■ **Task item**: For the entries below, the result should be an exact transcription of the lines from the one with "said once. -/" up to and including the one with "rw [BitVec.getLsbD_one]; simp", and only those.

*** Opening of Entries supplied ***

-- ==== Sys2Proof/Laws/Ports.lean ====
section
/-! SUPPORT. What the rows of the port decode can do, said once. -/

namespace Sys2Proof.Machine

/-! ### Addresses -/

theorem one_getLsbD (i : Nat) : (1 : Word).getLsbD i = decide (i = 0) := by
  show (1#16).getLsbD i = _
  rw [BitVec.getLsbD_one]; simp

/-- An address is of the ULA class when its bit 0 is clear (R92). -/
theorem evenPort_eq (port : Word) : evenPort port = !port.getLsbD 0 := by
  have h : port &&& 1 = if port.getLsbD 0 then 1 else 0 := by
    refine BitVec.eq_of_getLsbD_eq fun i _ => ?_
    rw [BitVec.getLsbD_and, one_getLsbD]
    by_cases h0 : i = 0
    · subst h0; cases port.getLsbD 0 <;> rfl
    · rw [decide_eq_false h0, Bool.and_false]
      cases port.getLsbD 0
      · exact BitVec.getLsbD_zero.symm
      · rw [if_pos rfl, one_getLsbD, decide_eq_false h0]
  show (port &&& 1 == 0) = _
  rw [h]
  cases port.getLsbD 0 <;> rfl

/-- On an odd address a mask that tests `A0` = 1 besides other bits tests only those (R99, R100). -/
theorem maskHit_odd {port mask value : Word} (hp : port.getLsbD 0 = true) (hm : mask.getLsbD 0 = false)
    (hv : value.getLsbD 0 = false) : maskHit port (mask ||| 1) (value ||| 1) = maskHit port mask value := by
  have h : port &&& (mask ||| 1) = value ||| 1 ↔ port &&& mask = value := by
    constructor
    · intro e
      refine BitVec.eq_of_getLsbD_eq fun i _ => ?_
      have he := congrArg (fun x : Word => x.getLsbD i) e
      simp only [BitVec.getLsbD_and, BitVec.getLsbD_or, one_getLsbD] at he
      rw [BitVec.getLsbD_and]
      by_cases h0 : i = 0
      · subst h0; rw [hm, hv, Bool.and_false]
      · simpa [h0] using he
    · intro e
      refine BitVec.eq_of_getLsbD_eq fun i _ => ?_
      rw [← e]
      simp only [BitVec.getLsbD_and, BitVec.getLsbD_or, one_getLsbD]
      by_cases h0 : i = 0
      · subst h0; rw [hp, hm]; rfl
      · simp [h0]
  simp only [maskHit]
  rw [Bool.eq_iff_iff, beq_iff_eq, beq_iff_eq]
  exact h

/-! ### The paging latches -/

theorem State.page7Port_frame (s : State) (v : Byte) :
    s.page7Port v = { s with latches := (s.page7Port v).latches, map := (s.page7Port v).map } := by
  simp only [State.page7Port]; split <;> rfl

theorem State.page1Port_frame (s : State) (v : Byte) :
    s.page1Port v = { s with latches := (s.page1Port v).latches, map := (s.page1Port v).map } := by
  simp only [State.page1Port]; split <;> rfl

/-- With the lock set the first paging port does nothing (R204). -/
theorem State.page7Port_locked {s : State} (v : Byte) (h : s.latches.pagingLock = true) : s.page7Port v = s := by
  simp only [State.page7Port, h, if_true]

/-- With the lock clear it writes the latches of format PD7 (R203). -/
theorem State.page7Port_open {s : State} (v : Byte) (h : s.latches.pagingLock = false) :
    s.page7Port v = s.setLatches (pd7Latches s.arch s.latches v) := by
  simp only [State.page7Port, h, Bool.false_eq_true, if_false]

theorem State.page1Port_locked {s : State} (v : Byte) (h : s.latches.pagingLock = true) : s.page1Port v = s := by
  simp only [State.page1Port, h, if_true]

theorem State.page1Port_open {s : State} (v : Byte) (h : s.latches.pagingLock = false) :
    s.page1Port v = s.setLatches (pd1Latches s.latches v) := by
  simp only [State.page1Port, h, Bool.false_eq_true, if_false]

/-- A paging write leaves the derived map equal to what `Remap()` computes (R32). -/
theorem State.page7Port_map {s : State} (v : Byte) (h : s.map = mapOf s.cfg s.arch s.latches) :
    (s.page7Port v).map = mapOf s.cfg s.arch (s.page7Port v).latches := by
  simp only [State.page7Port]; split
  · exact h
  · rfl

theorem State.page1Port_map {s : State} (v : Byte) (h : s.map = mapOf s.cfg s.arch s.latches) :
    (s.page1Port v).map = mapOf s.cfg s.arch (s.page1Port v).latches := by
  simp only [State.page1Port]; split
  · exact h
  · rfl

/-! ### Reading -/

theorem State.ulaRead_frame (s : State) (port : Word) :
    (s.ulaRead port).2 = { s with oracle := (s.ulaRead port).2.oracle, draws := (s.ulaRead port).2.draws } :=
  State.earTerm_frame s

/-- A row that answers moves the oracle, and the latches where it is the paging-port read; nothing else. -/
theorem InRow.read_frame (r : InRow) (port : Word) (s : State) :
    (r.read port s).2 =
      { s with
        oracle := (r.read port s).2.oracle
        draws := (r.read port s).2.draws
        latches := (r.read port s).2.latches
        map := (r.read port s).2.map } := by
  cases r with
  | ula => simp only [InRow.read]; rw [s.ulaRead_frame port]
  | trdos q => simp only [InRow.read]; rw [s.ask_frame]
  | mouse q => simp only [InRow.read]; rw [s.ask_frame]
  | ay => simp only [InRow.read]; rw [s.ask_frame]
  | page7 => simp only [InRow.read]; rw [s.page7Port_frame]
  | kempston => rfl
  | fuller => rfl
  | floatBus => rfl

*** Close of Entries supplied ***

■ **Exercise response**:
/-! SUPPORT. What the rows of the port decode can do, said once. -/

namespace Sys2Proof.Machine

/-! ### Addresses -/

theorem one_getLsbD (i : Nat) : (1 : Word).getLsbD i = decide (i = 0) := by
  show (1#16).getLsbD i = _
  rw [BitVec.getLsbD_one]; simp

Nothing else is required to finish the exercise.